Sega Fave Corporation
- Native name: 株式会社セガ フェイブ
- Romanized name: Kabushiki gaisha Sega Feibu
- Formerly: S'Pal Co., Ltd. (1991-1994); Sega-Yonezawa, Inc. (1994–1998); Sega Toys Co., Ltd. (1998–2024);
- Type: Subsidiary
- Industry: Toys; Arcade games;
- Predecessors: Yonezawa Toys; Sega Interactive;
- Founded: February 1991; 35 years ago
- Headquarters: Nishi-Shinagawa, Shinagawa, Tokyo, Japan
- Area served: Worldwide
- Key people: Yukio Sugino [ja] (president, Representative Director); Taketo Oshima (Executive Vice President, Director of the Board); Naoko Miyazaki (Executive Vice President, Director of the Board);
- Products: Arcade games; Arcade systems; Toys;
- Revenue: ¥100 million
- Number of employees: 859
- Parent: Sega
- Subsidiaries: Dartslive Sega Logistics Services Sega Toys (HK) Co., Ltd.
- Website: segafave.co.jp

= Sega Fave =

Japanese toy and video game company owned by Sega Corporation

 previously known as Sega Toys Co., Ltd. until 2024, is a Japanese toy and arcade company which is a wholly owned subsidiary of Sega Sammy Holdings. The company was founded when Yonezawa Toys, Japan's largest post-war toy manufacturer, was absorbed into Sega in 1991 as Sega-Yonezawa.

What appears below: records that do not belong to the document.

-- ==== Sys2Proof/Config.lean ====
section
/-!
DEFINITION. Sys2Proof/Config.lean: what an implementation, a device or a board fixes and the spec does not (constants
without a body: no proof can see their values), and the free values, functions without a body of a plain counter of
State (log entry 1) or of the operands they depend on.
-/

namespace Sys2Proof.Config

/-- A value the spec leaves open: the `k`-th draw, as a number; a reader takes it modulo the width it needs. -/
opaque freeValue : Nat → Nat

/-- How long a function reset shows Resetting before Starting, in ns, by the function (R64 gives the two states no lengths). -/
opaque resettingTime : Nat → Nat

/-- Per device: the factory device identifier 0x3B00.03 (R269); its low 32 bits are the serial number 0x1018.04 (R5). -/
opaque deviceIdentifier : BitVec 64

/-- Per device: the order code 0x2000.01 is NVY9640-FX rather than NVY9640-AG3 (R1, R5). -/
opaque orderCodeFX : Bool

/-- The version of the ROM factory image and of a firmware that no install names (0x1018.03, R5). -/
opaque firmwareVersion : BitVec 32

/-- The text of a firmware version that 0x100A.00 gives (R41 states no format): its characters. -/
opaque versionText : Nat → Bytes

/-- Per device: the addresses of MAC0 and MAC1 (R378). -/
opaque macAddress : Nat → BitVec 48

/-- Per device: the P-256 public key 0x3B00.01 and its attestation 0x3B00.02, 64 bytes each (R269). -/
opaque publicKey : Nat → Byte
opaque keyAttestation : Nat → Byte

/-- ECDSA over P-256 with the device key and the nonce of RFC 6979 (R254): byte `i` of the signature of a hash. -/
opaque signature : Bytes → Nat → Byte

/-- Whether a firmware image's signature verifies under the Naonavos firmware key (R433). -/
opaque firmwareSignatureOk : Bytes → Bool

/-- The blocks of the frame that the Groomer's encoder writes for a block at a level (R280): the search is the implementation's. -/
opaque zstdBlocks : Nat → Bytes → Bytes

/-- The CRC-32C constant of the golden tile held in firmware (R348). -/
opaque goldenTileCrc : Nat

/-- The factory coefficient sets 0 to 3 (R122): set, phase, tap; the spec gives only phase 0 of set 0. -/
opaque factoryTap : Nat → Nat → Nat → Int

/-- The factory tone curve of R223: its 257 points. -/
opaque factoryTone : Nat → Nat

/-- The factory trims of factory OTP: bias code, RC tap and sensor taps, bytes 24 to 87 of R439. -/
opaque factoryTrim : Nat → Byte

/-- The slice a core writes for a P picture of 32 × 32 skip CUs of a size, by the picture's count (R246, R255). -/
opaque skipPicture : Nat → Nat → Nat → Bytes

/-- The coding parameters of a stream (R245): profile 1 Main or 2 Main 10, level (thirty times its number), tier, picture size and period
(as a ratio in ns), and the tools, which are the same for every stream: sizes of a CTU and the least and greatest of a CU and a TU, the
references of a P picture, and the VUI's colour description (1 is BT.709 in ITU-T H.265). -/
structure CodingSet where
  profile : Nat
  level : Nat
  high : Bool
  width : Nat
  height : Nat
  period : Nat × Nat
  ctu : Nat := 32
  leastCu : Nat := 8
  greatestCu : Nat := 32
  leastTu : Nat := 4
  greatestTu : Nat := 32
  slices : Nat := 1
  references : Nat := 2
  frames : Bool := true
  tiles : Bool := false
  wavefront : Bool := false
  bPictures : Bool := false
  deblocking : Bool := true
  sao : Bool := true
  primaries : Nat := 1
  transfer : Nat := 1
  matrix : Nat := 1
  fullRange : Bool := true
  timing : Bool := true
  deriving DecidableEq, Repr

/-- The VPS (0), SPS (1) and PPS (2) NAL units in which ITU-T H.265 writes a stream's coding parameters (R245). -/
opaque parameterSet : Nat → CodingSet → Bytes

/-- What every degraded CTU is (R250): one skip CU with a merge index, or one intra DC CU with no residual; its size, QP and greatest
number of bits. -/
structure DegradedCtu where
  skip : Bool
  merge : Nat
  dc : Bool
  size : Nat
  qp : Nat
  bits : Nat
  deriving DecidableEq, Repr

/-- What a core codes: the coding parameters, whether the picture is IDR, its samples as the profile codes them, those of the pictures it
may refer to, and the QP of every CTU (R245, R249). -/
structure CodingTask where
  set : CodingSet
  idr : Bool
  samples : List Nat
  references : List (List Nat)
  qps : List Nat
  deriving DecidableEq, Repr

/-- The slice a core writes where CTUs from one on are degraded (R250): the task, what a degraded CTU is, the first of them, and the slice
it would else have written. -/
opaque degradedSlice : CodingTask → DegradedCtu → Nat → Bytes → Bytes

/-- Stage 7 of R205, edge-directed demosaic: channel `c` of the pixel at a column and row of a mosaic. -/
opaque demosaic : Nat → List (List Nat) → Nat → Nat → Nat → Nat

/-- Stage 5 of R205: where in a cell of the 33 × 33 grid a column or row lies, by the frame's width or height (whether the last
node is the last sample or its far edge is unstated). -/
opaque gridPlace : Nat → Nat → Nat

/-- Stage 9 of R205: how far a value lies between two points of the tone curve, in 1/65,536, where its logarithm is on neither. -/
opaque toneFraction : Nat → Nat

/-- Stage 9 of R205: the value under the local gain, from the curve's value, the zone means and the position (its formula is
unstated). -/
opaque localTone : Nat → List (List Nat) → Nat → Nat → Nat

/-- Stage 10 of R205: the bicubic sample of a plane at an s20.12 position. -/
opaque bicubic : List (List Nat) → Int → Int → Nat

/-- Whether a quotient that is not whole is rounded up, where the spec states no rounding (log entry 5). -/
opaque roundsUp : Int → Int → Bool

/-- The median of an even count of values whose two middle ones differ, where the spec states none. -/
opaque middleOf : List Nat → Nat

/-- A chroma sample of 4:2:0 output from a plane at a block column and row, where the samples about it differ (R205 and R246 give no
siting). -/
opaque chroma420 : List (List Nat) → Nat → Nat → Nat

/-- The chroma of a pixel of the scene store from a half-size plane, where the samples about it differ (R205). -/
opaque chromaUp : List (List Nat) → Nat → Nat → Nat

/-- Where the spec does not say which DRAM rank holds an item: kind of buffer, item, rank (R349). -/
opaque liesOn : Nat → Nat → Nat → Bool

/-- Of an item that lies on a rank whose migration has copied some chunks, whether its chunk is among them: kind of buffer, item, chunks
copied (R325). -/
opaque copiedItem : Nat → Nat → Nat → Bool

/-- The 32 bytes of the pattern that the patrol scrub writes to a block of a spare rank: rank, chunk, block, byte (R319). -/
opaque sparePattern : Nat → Nat → Nat → Nat → Nat

/-- The shift of the write DQ delays that matches a change of the DQS oscillator's count: before, now (R321). -/
opaque dqShift : Nat → Nat → Int

/-- Lift's placement of scene tiles in the ray cache at a tile band (R344; the spec states no rule): what lay there, layer position and scene
tile, and the band's tiles with their region classes. -/
opaque rayCachePlacement : List (Nat × Nat) → List (Nat × Nat) → List (Nat × Nat)

/-- The seed of a channel's LFSR from the device identifier and the channel number (R316; how it is formed is unstated). -/
opaque lfsrSeed : BitVec 64 → Nat → Nat

/-- How long after a boundary a flat output's video resumes where its pixel clock changes, in ns, within R302's bound. -/
opaque pixelRelock : Nat → Nat

/-- The DPCD of the sink at a flat output reports alternate scrambler seed reset (R297; log entry 90). -/
opaque sinkAssr : Nat → Bool

/-- What a macro's row holds when it is found in double error: the number of the port, slot, pair or claim it serves; a
number beyond their count serves none (R332). -/
opaque sramUser : Nat → Nat → Nat

/-- Which of the blocks that a pair or a stream has in hand such a row holds (R332). -/
opaque sramItem : Nat → Nat → Nat

/-- The SFDP discovery of the record port (R409): the NVM's size in KiB, 0 where none answers. -/
opaque nvmKiB : Nat

end Sys2Proof.Config
end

Sega Toys have created toys for children's franchises such as Oshare Majo: Love and Berry, Mushiking: King of the Beetles, Lilpri, Bakugan, Jewelpet, Rilu Rilu Fairilu, Dinosaur King, and Hero Bank. Products by Sega Toys released in the West include the Homestar and the iDog. Sega Toys also inherited the Sega Pico edutainment system and produced software for the console.

As part of a restructuring plan in 2024, Sega Toys took over Sega's amusement machine business (including development and sales of arcade games) and renamed to its current name, Sega Fave. This was the first time since Sega Interactive in 2015, that Sega's amusement machine businesses was represented by a separate company.

== History ==

Logo until 1986

Yonezawa Toys (Yonezawa Gangu) (known also as Yone or simply Y) was founded in the 1950s in Tokyo. It was one of Japan's largest and most prodigious post-war toy manufacturers and an early participant in the growing radio control market. It is a former subsidiary of Union Carbide as toy division.

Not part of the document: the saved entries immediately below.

-- ==== Sys2Proof/Machine/Arith.lean ====
section
/-!
DEFINITION. Sys2Proof/Machine/Arith.lean: the integer functions the spec's pseudocode shares (round_div of R71,
rshift_round and clamp32 of R102, log2_q8 of R248), the CRC-32C of R152 and the SHA-256 of R253.
-/

namespace Sys2Proof

/-- round_div of R71: the nearest integer, a tie towards +infinity; `den > 0`. -/
def roundDiv (num den : Int) : Int := (2 * num + den) / (2 * den)

/-- A quotient whose rounding the spec leaves open: exact where it is whole, else one of its two neighbours. -/
def looseDiv (num den : Int) : Int :=
  if num % den = 0 then num / den else num / den + (if Config.roundsUp num den then 1 else 0)

/-- The sum of two ratios of natural numbers, and of a list of them: exact, where a rule compares a sum of quotients. -/
def addRatio (a b : Nat × Nat) : Nat × Nat := (a.1 * b.2 + b.1 * a.2, a.2 * b.2)
def sumRatios (l : List (Nat × Nat)) : Nat × Nat := l.foldl addRatio (0, 1)

/-- A ratio is at most a whole number. -/
def ratioLe (a : Nat × Nat) (n : Nat) : Bool := decide (a.1 ≤ n * a.2)

/-- A ratio as a whole number; the spec states no rounding. -/
def ratioOf (a : Nat × Nat) : Nat := (looseDiv (a.1 : Nat) (a.2 : Nat)).toNat

/-- rshift_round of R102: the nearest integer to v ÷ 2^n, a tie towards +infinity; `n > 0`. -/
def rshiftRound (v : Int) (n : Nat) : Int := (v + (2 : Int) ^ (n - 1)) / (2 : Int) ^ n

/-- clamp32 of R102. -/
def clamp32 (v : Int) : Int := clampInt v (-2147483648) 2147483647

/-- The 12-bit field of a number at bit `lo`, sign-extended (sext12 of R102). -/
def sext12 (e lo : Nat) : Int := signed 12 (e / 2 ^ lo % 4096)

/-- log2_q8 of R248: floor(256 × log2 x), from the leading one and the eight bits below it. -/
def log2Q8 (x : Nat) : Nat :=
  let p := Nat.log2 x
  let i := (x * 2 ^ 8 / 2 ^ p) % 256
  256 * p + (Nat.log2 ((256 + i) ^ 256) - 2048)

/-- The least of three numbers above the least: their median. -/
def median3 (a b c : Int) : Int := max (min a b) (min (max a b) c)

/-- Insertion into a rising list. -/
def insertSorted (x : Int) : List Int → List Int
  | [] => [x]
  | y :: ys => if x ≤ y then x :: y :: ys else y :: insertSorted x ys

/-- A list of integers in rising order. -/
def sortInts : List Int → List Int
  | [] => []
  | x :: xs => insertSorted x (sortInts xs)

/-- The median of a list: the lower middle one of its rising order; 0 of none. -/
def median (l : List Int) : Int := ((sortInts l)[(l.length - 1) / 2]?).getD 0

/-! ## CRC-32C (R152) -/

/-- One bit of the reflected CRC register with the reflected polynomial 0x82F6_3B78. -/
def crcBit (c : Nat) : Nat := if c % 2 = 1 then (c / 2) ^^^ 0x82F63B78 else c / 2

/-- `n` bits of the register. -/
def crcBits : Nat → Nat → Nat
  | 0, c => c
  | n + 1, c => crcBits n (crcBit c)

/-- One byte into the register. -/
def crcByte (c : Nat) (b : Byte) : Nat := crcBits 8 (c ^^^ b.toNat)

/-- CRC-32C over a byte string: initial value and final XOR 0xFFFF_FFFF (R152). -/
def crc32c (bs : Bytes) : Nat := (bs.foldl crcByte 0xFFFFFFFF) ^^^ 0xFFFFFFFF

/-! ## SHA-256 (R253: FIPS 180-4) -/

/-- A 32-bit word rotated right. -/
def rotr (x n : Nat) : Nat := (x / 2 ^ n) ||| (x * 2 ^ (32 - n) % 2 ^ 32)

/-- The greatest r with r^k ≤ v that has no bit above `n`, beside those already found: one bit at a time, from the highest. -/
def rootBits (k v : Nat) : Nat → Nat → Nat
  | 0, r => r
  | n + 1, r => rootBits k v n (if (r + 2 ^ n) ^ k ≤ v then r + 2 ^ n else r)

/-- The primes below a bound, by trial division. -/
def primesBelow (bound : Nat) : List Nat :=
  (List.range bound).filter fun p => decide (2 ≤ p) && (List.range (Nat.sqrt p - 1)).all fun d => p % (d + 2) != 0

/-- The first 32 bits of the fractional part of a prime's k-th root. -/
def rootFraction (k p : Nat) : Nat := rootBits k (p * 2 ^ (32 * k)) 37 0 % 2 ^ 32

/-- The round constants of FIPS 180-4: the cube roots of the first 64 primes. -/
def shaK : List Nat := (primesBelow 312).map (rootFraction 3)

/-- The initial hash value of FIPS 180-4: the square roots of the first eight primes. -/
def shaInit : List Nat := (primesBelow 20).map (rootFraction 2)

/-- The message schedule: `n` further words after the last sixteen, the list held newest first. -/
def shaExtend : Nat → List Nat → List Nat
  | 0, w => w
  | n + 1, w =>
    let at' := fun i => (w[i]?).getD 0
    let x := at' 14
    let y := at' 1
    let s0 := rotr x 7 ^^^ rotr x 18 ^^^ (x / 2 ^ 3)
    let s1 := rotr y 17 ^^^ rotr y 19 ^^^ (y / 2 ^ 10)
    shaExtend n (((at' 15 + s0 + at' 6 + s1) % 2 ^ 32) :: w)

/-- One round on the working variables a … h. -/
def shaRound (v : List Nat) (kw : Nat × Nat) : List Nat :=
  match v with
  | [a, b, c, d, e, f, g, h] =>
    let s1 := rotr e 6 ^^^ rotr e 11 ^^^ rotr e 25
    let ch := (e &&& f) ^^^ ((0xFFFFFFFF ^^^ e) &&& g)
    let t1 := h + s1 + ch + kw.1 + kw.2
    let s0 := rotr a 2 ^^^ rotr a 13 ^^^ rotr a 22
    let mj := (a &&& b) ^^^ (a &&& c) ^^^ (b &&& c)
    [(t1 + s0 + mj) % 2 ^ 32, a, b, c, (d + t1) % 2 ^ 32, e, f, g]
  | _ => v

/-- One 64-byte block into the hash value. -/
def shaBlock (hash : List Nat) (block : Bytes) : List Nat :=
  let w0 := (List.range 16).map fun i => beNat ((block.drop (4 * i)).take 4)
  let w := (shaExtend 48 w0.reverse).reverse
  List.zipWith (fun x y => (x + y) % 2 ^ 32) hash ((shaK.zip w).foldl shaRound hash)

/-- `n` blocks of a padded message into the hash value. -/
def shaBlocks : Nat → Bytes → List Nat → List Nat
  | 0, _, h => h
  | n + 1, m, h => shaBlocks n (m.drop 64) (shaBlock h (m.take 64))

/-- SHA-256 over a byte string, as 32 bytes (FIPS 180-4; R253, R254, R433). -/
def sha256 (m : Bytes) : Bytes :=
  let pad := (119 - m.length % 64) % 64
  let padded := m ++ [0x80] ++ List.replicate pad 0 ++ beBytes 8 (8 * m.length)
  (shaBlocks (padded.length / 64) padded shaInit).flatMap (beBytes 4)

end Sys2Proof
end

The company focused on the production of thousands of different electrically operated and mechanical toys through the early 1970s. Some were branded not as Yonezawa but as STS. It is unclear as to the origin of the STS label, but it is presumed to be that of an importer. Yonezawa briefly dabbled in radio control in the mid-1980s with the introduction of the 1/10-scale Wave Hunter buggy, sold in North America as the Monogram Lightning.

Under Sega's leadership, Yonezawa Toys was briefly known as Sega-Yonezawa until the Yonezawa branding was dropped entirely in April 1998. Once Sega Sammy Holdings was formed, Sega Toys was reorganized under Sega's entertainment contents business.

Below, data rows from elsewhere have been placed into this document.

/-- A region's 16 bytes of stereo statistics (R240). -/
def stereoRegion (pic : Picture) (blocks : List Block) (threshold rx ry : Nat) : Bytes :=
  let inside := (List.range (blocksX pic * blocksY pic)).filter fun i =>
    decide (i % blocksX pic / 16 = rx) && decide (i / blocksX pic / 16 = ry)
  let bs := inside.map fun i => (blocks[i]?).getD { d := 0, confidence := 0 }
  let ok := bs.filter (Block.valid threshold)
  let ds := ok.map fun b => (b.d : Int) - rigAt pic 2
  let head := match ds with
    | [] => List.replicate 8 0
    | d :: rest =>
      leBytes 2 (unsigned 16 (looseDiv ((d :: rest).foldl (· + ·) 0) (rest.length + 1)))
        ++ leBytes 2 (unsigned 16 (rest.foldl min d)) ++ leBytes 2 (unsigned 16 (rest.foldl max d))
        ++ leBytes 1 (looseDiv ((bs.map fun b => (b.confidence : Int)).foldl (· + ·) 0) bs.length).toNat ++ [0]
  let past := decide (pic.width < 64 * (rx + 1)) || decide (pic.height < 64 * (ry + 1))
  head ++ leBytes 2 (bs.length - ok.length) ++ leBytes 2 0 ++ leBytes 2 0 ++ [0] ++ leBytes 1 (if past then 1 else 0)

/-- Region columns and rows of a picture size. -/
def regionCols (w : Nat) : Nat := (w + 63) / 64

/-- The pair's statistics object (R240). -/
def stereoStats (ref partner : Picture) (blocks : List Block) (threshold : Nat) : Bytes :=
  let rc := regionCols ref.width
  let rr := regionCols ref.height
  leBytes 4 ref.seq ++ leBytes 4 partner.seq ++ leBytes 4 (unsigned 32 ((partner.time : Int) - ref.time)) ++ leBytes 2 rc
    ++ leBytes 2 rr ++ (List.range (rc * rr)).flatMap fun i => stereoRegion ref blocks threshold (i % rc) (i / rc)

/-- The most frequent integer disparity of valid blocks, the smaller on a tie, × 4 (gate 6). -/
def globalGate (blocks : List Block) (threshold : Nat) : Option Nat :=
  let ds := (blocks.filter (Block.valid threshold)).map fun b => (b.d + 2) / 4
  let count := fun (d : Nat) => (ds.filter (· == d)).length
  (bestOf (fun d => ds.length - count d) ds).map (4 * ·)

/-! ### Pairs -/

/-- A paired frame's search is issued, with the rig values of its own pair (R230, R242). -/
def State.beginSearch (s : State) (k : Nat) (ref partner : Picture) (usePrevious : Bool) : State :=
  s.setStereo k { s.stereo k with
    ref := some { ref with rig := (ref.rig.drop (6 * k)).take 6 }, partner := some partner, blocks := [], rowsDone := 0, next := none
    usePrevious, engine := s.engineFor k, placement := s.placement }

/-- A search that will give no depth picture is counted (R232): its frame was paired, so every held value is one paired frame older
(R238), and the next frame goes without gates 3, 4 and 6. -/
def State.countAbandoned (s : State) (k : Nat) : State :=
  let st := s.stereo k
  ((s.bump 0x380006).setStereo k { st with ages := st.ages.map (· + 1) }).raise 5 3 k

/-- A reference frame without a partner (R232). -/
def State.unpairedFrame (s : State) (k : Nat) : State :=
  let s := s.bump 0x380005
  let run := (s.stereo k).unpairedRun + 1
  let s := s.setStereo k { s.stereo k with unpairedRun := run, fresh := true }
  if run = 10 then s.onset 5 2 k else s

/-- What the search of the next block row reads: the set-up of the pair and the results so far (R234, R235). -/
def State.searchSet (s : State) (k : Nat) (ref partner : Picture) : SearchSet :=
  let st := s.stereo k
  { ref, partner, left := s.get (pairK k 4) == 1, lambda := s.get 0x380008, threshold := s.get 0x38000A
    texture := s.get 0x38000B, previous := st.previous, havePrevious := st.usePrevious
    global := globalGate st.previous (s.get 0x38000A) }

/-- A finished search: the depth picture, its statistics, and what the next paired frame uses of it (R238, R240). -/
def State.finishSearch (s : State) (k : Nat) (ref partner : Picture) : State :=
  let st := s.stereo k
  let threshold := s.get 0x38000A
  let old := st.depth
  let hold := s.get 0x38000E
  let values := (List.range (ref.width * ref.height)).map fun i =>
    match depthAt ref st.blocks threshold (s.dom 0x38000C) (i % ref.width) (i / ref.width) with
    | some v => (v, 0)
    | none =>
      let age := (st.ages[i]?).getD hold + 1
      if age ≤ hold then ((old[i]?).getD 0xFFFF, age) else (0xFFFF, hold)
  let s := s.setStereo k { st with
    ref := none, partner := none, blocks := [], rowsDone := 0, previous := st.blocks, depth := values.map (·.1), ages := values.map (·.2) }
  let s := (s.put (pairK k 0x0B) ref.seq).putDom (pairK k 0x0C) (stereoStats ref partner st.blocks threshold)
  s.storeDepth 2 k ref.seq ref.time ref.width ref.height false false (values.map (·.1))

Since the early 2000s, Sega Toys markets itself distinctively from the Sega brand, with some occasional collaboration between the two. An example of their collaboration is Sega and Sega Toys producing the UFO Catcher prize games jointly, where Sega manufactures the arcade equipment, while Sega Toys produces the prizes.

In January 2024, Sega Sammy announced that it has resolved to transfer the Amusement Machine business of Sega to Sega Toys, while also changing the name of Sega Toys to Sega Fave Corporation which took effect by April of that year.

The model car line started with Taiseiya Company, which had been making 1:80 diecast cars called Micro Pet. The name was changed to Cherryca Phenix in 1962. In 1965, Taiseiya was bought by Yonezawa. Yonezawa used the name Diapet to cover these and its own range of 1:24 to 1:18 cars. In the 1990s, some 1:43 sets were issued as the Collection Club.